/-- R373, R300: FLOG2, once. -/
def execFlog2Scalar (h : Head) (ty : Ty) (a : Src) (s : State) : Out :=
  issue s h .sca [a] fun c => scaV1 s c h ty a (Fun.log2.apply ty)

/-- R373, R300: FSIN, lane by lane. -/
def execFsinVector (h : Head) (ty : Ty) (a : Src) (s : State) : Out :=
  issue s h .vec [a] fun c => vecV1 s c h ty a (Fun.sin.apply ty)

/-- R373, R300: FSIN, once. -/
def execFsinScalar (h : Head) (ty : Ty) (a : Src) (s : State) : Out :=
  issue s h .sca [a] fun c => scaV1 s c h ty a (Fun.sin.apply ty)

/-- R373, R300: FCOS, lane by lane. -/
def execFcosVector (h : Head) (ty : Ty) (a : Src) (s : State) : Out :=
  issue s h .vec [a] fun c => vecV1 s c h ty a (Fun.cos.apply ty)

/-- R373, R300: FCOS, once. -/
def execFcosScalar (h : Head) (ty : Ty) (a : Src) (s : State) : Out :=
  issue s h .sca [a] fun c => scaV1 s c h ty a (Fun.cos.apply ty)

/-- R373, R300: FTANH, lane by lane. -/
def execFtanhVector (h : Head) (ty : Ty) (a : Src) (s : State) : Out :=
  issue s h .vec [a] fun c => vecV1 s c h ty a (Fun.tanh.apply ty)

/-- R373, R300: FTANH, once. -/
def execFtanhScalar (h : Head) (ty : Ty) (a : Src) (s : State) : Out :=
  issue s h .sca [a] fun c => scaV1 s c h ty a (Fun.tanh.apply ty)

/-- R375: HADD2, lane by lane. -/
def execHadd2Vector (h : Head) (ty : Ty) (rnd : Rnd) (negb : Bool) (a : Src) (b : Src) (s : State) : Out :=
  issue s h .vec [a, b] fun c => vecH2 s c h ty a b (faddOp ty rnd negb)

/-- R375: HADD2, once. -/
def execHadd2Scalar (h : Head) (ty : Ty) (rnd : Rnd) (negb : Bool) (a : Src) (b : Src) (s : State) : Out :=
  issue s h .sca [a, b] fun c => scaH2 s c h ty a b (faddOp ty rnd negb)

/-- R375: HMUL2, lane by lane. -/
def execHmul2Vector (h : Head) (ty : Ty) (rnd : Rnd) (a : Src) (b : Src) (s : State) : Out :=
  issue s h .vec [a, b] fun c => vecH2 s c h ty a b (fmulOp ty rnd)

/-- R375: HMUL2, once. -/
def execHmul2Scalar (h : Head) (ty : Ty) (rnd : Rnd) (a : Src) (b : Src) (s : State) : Out :=
  issue s h .sca [a, b] fun c => scaH2 s c h ty a b (fmulOp ty rnd)

/-- R375: HFMA2.F16, lane by lane. -/
def execHfma2F16Vector (h : Head) (a : Src) (b : Src) (c0 : Src) (s : State) : Out :=
  issue s h .vec [a, b, c0] fun c => 
    vecBody s c h 1 fun l =>
      res64 (packed3 (ffmaOp .f16) (rdPair s c (uV 1) .f16 a l) (rdPair s c (uV 2) .f16 b l) (rdPair s c (uV 3) .f16 c0 l))

/-- R375: HFMA2.F16, once. -/
def execHfma2F16Scalar (h : Head) (a : Src) (b : Src) (c0 : Src) (s : State) : Out :=
  issue s h .sca [a, b, c0] fun c => 
    scaBody s c h 1 fun _ =>
      res64 (packed3 (ffmaOp .f16) (rdPair s c (uS 1) .f16 a c.low) (rdPair s c (uS 2) .f16 b c.low)
        (rdPair s c (uS 3) .f16 c0 c.low))

/-- R375: HFMA2.BF16, lane by lane. -/
def execHfma2Bf16Vector (h : Head) (a : Src) (b : Src) (c0 : Src) (s : State) : Out :=
  issue s h .vec [a, b, c0] fun c => 
    vecBody s c h 1 fun l =>
      res64 (packed3 (ffmaOp .bf16) (rdPair s c (uV 1) .bf16 a l) (rdPair s c (uV 2) .bf16 b l) (rdPair s c (uV 3) .bf16 c0 l))

/-- R375: HFMA2.BF16, once. -/
def execHfma2Bf16Scalar (h : Head) (a : Src) (b : Src) (c0 : Src) (s : State) : Out :=
  issue s h .sca [a, b, c0] fun c => 
    scaBody s c h 1 fun _ =>
      res64 (packed3 (ffmaOp .bf16) (rdPair s c (uS 1) .bf16 a c.low) (rdPair s c (uS 2) .bf16 b c.low)
        (rdPair s c (uS 3) .bf16 c0 c.low))

/-- R375: HMIN2, lane by lane. -/
def execHmin2Vector (h : Head) (ty : Ty) (a : Src) (b : Src) (s : State) : Out :=
  issue s h .vec [a, b] fun c => vecH2 s c h ty a b (ty.fmt.minmax false)

/-- R375: HMIN2, once. -/
def execHmin2Scalar (h : Head) (ty : Ty) (a : Src) (b : Src) (s : State) : Out :=
  issue s h .sca [a, b] fun c => scaH2 s c h ty a b (ty.fmt.minmax false)

/-- R375: HMAX2, lane by lane. -/
def execHmax2Vector (h : Head) (ty : Ty) (a : Src) (b : Src) (s : State) : Out :=
  issue s h .vec [a, b] fun c => vecH2 s c h ty a b (ty.fmt.minmax true)
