/-- R11, R20, R51 to R56: a topology switch takes its turn, drains for a limit, switches and publishes; a UCIe link
comes and goes; an island is fenced on request, on an error, after 100 ms without its link, or after 100 hot rounds, and
readmitted. A fence ends the island's teams with ISLAND_RESET, starts its clock again, and leaves the island to the
lehr. The model's choice: what a fence drops and when it publishes (log entries 36 and 42). COMPLETION: for every state
and operands that meet the conditions written before it (those on the event and the state), the conclusion is that
Sys2Proof.Machine.exec i s answers a next state, for i = throttleFence, ucieLinkChange, toposet, toposetDrainLimit,
toposetSwitch, toposetPublish, warmResetRequest, ucieDownTimeout, fabricInterfaceError, warmResetReadmit. -/
def Obligations.TopologyEvents : Prop :=
  ∀ (s : State) (c : CmdRec) (t : Toposet) (isl n team b : Nat) (pw : Power) (tm : Team),
    let no (i : Instr) (m : String) : Prop := exec i s = .refused (.notEnabled m)
    let ends (st : Nat) (detail : Option Nat) : Prop := Gives (exec .toposet s) fun t =>
      ∃ r ∈ t.hub.cmds, r.ref = c.ref ∧ r.begun = true ∧ ∃ d i, r.res = some (st, d, i) ∧ ∀ y, detail = some y → d = y
    let d := nbits c.bits 439 426
    let late := (expressEnds s).any (training s)
    let mask := partialMask s
    let publishes : Prop := Gives (exec .toposetPublish s) fun u =>
      u.fab.xcode = t.code ∧ u.fab.toposet = none ∧ u.fab.topogen = (s.fab.topogen + 1) % 2 ^ 32 ∧
      u.fab.switchGen = u.fab.topogen % 65536 ∧ (s.fab.fenced = [] → u.fab.quiesce = []) ∧
      ∃ r ∈ u.hub.cmds, r.ref = t.cmd ∧ ∃ d i, r.res = some ((if mask = 0 then 0x00 else 0x02), d, i) ∧ (mask ≠ 0 → d = mask)
    (occCmd s 3 = some c →
      (serviceUp s = false → no .toposet "TOPOSET") ∧
      (serviceUp s = true → topoFree s = false → topoTurn s (.inl c.ref) = false →
        (s.fab.topoq.contains (.inl c.ref) = true → no .toposet "TOPOSET") ∧
        (s.fab.topoq.contains (.inl c.ref) = false →
          Occurs .toposet s { s with fab := { s.fab with topoq := s.fab.topoq ++ [.inl c.ref] } })) ∧
      (serviceUp s = true → (topoFree s = true ∨ topoTurn s (.inl c.ref) = true) →
        (toposetMal c.bits = some b → ends 0x11 (some b)) ∧
        (toposetMal c.bits = none → nbits c.bits 447 440 = s.fab.xcode → ends 0x01 none) ∧
        (toposetMal c.bits = none → nbits c.bits 447 440 ≠ s.fab.xcode → Gives (exec .toposet s) fun u =>
          u.fab.toposet = some ⟨c.ref, nbits c.bits 447 440, (if d = 0 then 500 else d) * 1000, s.hub.ns, .drain, []⟩ ∧
          u.fab.quiesce = (List.range 24).filter (present s) ∧ u.fab.topoq = s.fab.topoq.erase (.inl c.ref) ∧
          u.fab.xcode = s.fab.xcode ∧ u.fab.pkts = s.fab.pkts))) ∧
    (s.fab.toposet = some t →
      (serviceUp s = false → no .toposetDrainLimit "TOPOSET_DRAIN_LIMIT" ∧ no .toposetSwitch "TOPOSET_SWITCH" ∧
        no .toposetPublish "TOPOSET_PUBLISH") ∧
      (serviceUp s = true → t.phase = .drain →
        (t.since + t.drainNs ≤ s.hub.ns → drained s = false →
          Occurs .toposetDrainLimit s (drainAll s) ∧ drained (drainAll s) = true) ∧
        ((s.hub.ns < t.since + t.drainNs ∨ drained s = true) → no .toposetDrainLimit "TOPOSET_DRAIN_LIMIT") ∧
        (drained s = true → Occurs .toposetSwitch s (switchLinks s t) ∧ codeNow (switchLinks s t) = t.code ∧
          ∀ e ∈ expressLinks, joined (switchLinks s t) e = true → linkAt (switchLinks s t) e = downLink s.hub.ns true) ∧
        (drained s = false → no .toposetSwitch "TOPOSET_SWITCH") ∧ no .toposetPublish "TOPOSET_PUBLISH") ∧
      (serviceUp s = true → t.phase = .retrain → no .toposetDrainLimit "TOPOSET_DRAIN_LIMIT" ∧ no .toposetSwitch "TOPOSET_SWITCH" ∧
        (late = true → no .toposetPublish "TOPOSET_PUBLISH") ∧
        (late = false → s.hub.cmds.find? (·.ref = t.cmd) = some c → publishes))) ∧
    (s.occ = .islandIn isl n → present s isl = true →
      let s1 := { s with fab := { s.fab with ucieDown := s.fab.ucieDown.erase isl } }
      (n ≠ 0 → (s.fab.fenced.get? isl = none → Occurs .ucieLinkChange s (sendHeld s1)) ∧
        ((s.fab.fenced.get? isl).isSome = true → Occurs .ucieLinkChange s (sendHeld (retrainLinks s1 isl)))) ∧
      (n = 0 → s.fab.ucieDown.get? isl = none →
        Occurs .ucieLinkChange s (sendHeld { s with fab := { s.fab with ucieDown := s.fab.ucieDown.set isl s.hub.ns } }))) ∧
    (let u := fence s isl
     u.fab.fenced.get? isl = some false ∧ u.clk isl = 0 ∧ isl ∈ u.fab.quiesce ∧ u.fab.ucieDown.get? isl = some s.hub.ns ∧
     (⟨isl, 0xFFF, 0xFFFFFF, 5, 0, 0⟩ : LehrJob) ∈ u.par.jobs ∧
     (s.fab.toposet = none → u.fab.topogen = (s.fab.topogen + 1) % 2 ^ 32) ∧
     (s.team? isl team = some tm → tm.gone = false → (∀ e ∈ s.task.ends, e.isl ≠ isl ∨ e.team ≠ team) →
       (u.team? isl team).map (·.ending) = some (some (0x22, 0)))) ∧
    (serviceUp s = true → present s isl = true →
      (s.occ = .island isl →
        (topoFree s = true → Asked .warmResetRequest s none (fence s isl)) ∧
        (topoFree s = false → Asked .warmResetRequest s none { s with fab := { s.fab with topoq := s.fab.topoq ++ [.inr isl] } })) ∧
      (s.occ = .node isl → (topoTurn s (.inr isl) = true →
          Occurs .warmResetRequest s (fence { s with fab := { s.fab with topoq := s.fab.topoq.erase (.inr isl) } } isl)) ∧
        (topoTurn s (.inr isl) = false → no .warmResetRequest "WARM_RESET_REQUEST"))) ∧
    (s.occ = .island isl →
      (fenceable s isl = true → Occurs .fabricInterfaceError s (fence s isl)) ∧
      (fenceable s isl = false → no .fabricInterfaceError "FABRIC_INTERFACE_ERROR" ∧ no .ucieDownTimeout "UCIE_DOWN_TIMEOUT" ∧
        no .throttleFence "THROTTLE_FENCE") ∧
      (fenceable s isl = true → s.fab.ucieDown.get? isl = some n →
        (n + 100000000 ≤ s.hub.ns → Occurs .ucieDownTimeout s (fence s isl)) ∧
        (s.hub.ns < n + 100000000 → no .ucieDownTimeout "UCIE_DOWN_TIMEOUT")) ∧
      (s.fab.ucieDown.get? isl = none → no .ucieDownTimeout "UCIE_DOWN_TIMEOUT") ∧
      (fenceable s isl = true → s.hub.power.get? isl = some pw →
        (100 ≤ pw.hotRounds → Occurs .throttleFence s (report (fence (setPower s isl { pw with hotRounds := 0 }) isl) 0 14 [isl])) ∧
        (pw.hotRounds < 100 → no .throttleFence "THROTTLE_FENCE")) ∧
      (readmitReady s isl = false → no .warmResetReadmit "WARM_RESET_READMIT") ∧
      (readmitReady s isl = true → Gives (exec .warmResetReadmit s) fun u =>
        u.fab.fenced.get? isl = none ∧ isl ∉ u.fab.quiesce ∧ u.fab.topogen = (s.fab.topogen + 1) % 2 ^ 32 ∧
        (∀ q ∈ u.task.queue, q.isl = isl → q.task.stamp = s.clk isl) ∧ u.mem = s.mem))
________
■ **WHAT THE EXERCISE ASKS**
Retype exactly the lines of the data above that fall between the line with "(s.occ = .node" and the line with "(readmitReady s isl = true", inclusive, and add nothing.

■ **RESULT**
      (s.occ = .node isl → (topoTurn s (.inr isl) = true →
          Occurs .warmResetRequest s (fence { s with fab := { s.fab with topoq := s.fab.topoq.erase (.inr isl) } } isl)) ∧
        (topoTurn s (.inr isl) = false → no .warmResetRequest "WARM_RESET_REQUEST"))) ∧
    (s.occ = .island isl →
      (fenceable s isl = true → Occurs .fabricInterfaceError s (fence s isl)) ∧
      (fenceable s isl = false → no .fabricInterfaceError "FABRIC_INTERFACE_ERROR" ∧ no .ucieDownTimeout "UCIE_DOWN_TIMEOUT" ∧
        no .throttleFence "THROTTLE_FENCE") ∧
      (fenceable s isl = true → s.fab.ucieDown.get? isl = some n →
        (n + 100000000 ≤ s.hub.ns → Occurs .ucieDownTimeout s (fence s isl)) ∧
        (s.hub.ns < n + 100000000 → no .ucieDownTimeout "UCIE_DOWN_TIMEOUT")) ∧
      (s.fab.ucieDown.get? isl = none → no .ucieDownTimeout "UCIE_DOWN_TIMEOUT") ∧
      (fenceable s isl = true → s.hub.power.get? isl = some pw →
        (100 ≤ pw.hotRounds → Occurs .throttleFence s (report (fence (setPower s isl { pw with hotRounds := 0 }) isl) 0 14 [isl])) ∧
        (pw.hotRounds < 100 → no .throttleFence "THROTTLE_FENCE")) ∧
      (readmitReady s isl = false → no .warmResetReadmit "WARM_RESET_READMIT") ∧
      (readmitReady s isl = true → Gives (exec .warmResetReadmit s) fun u =>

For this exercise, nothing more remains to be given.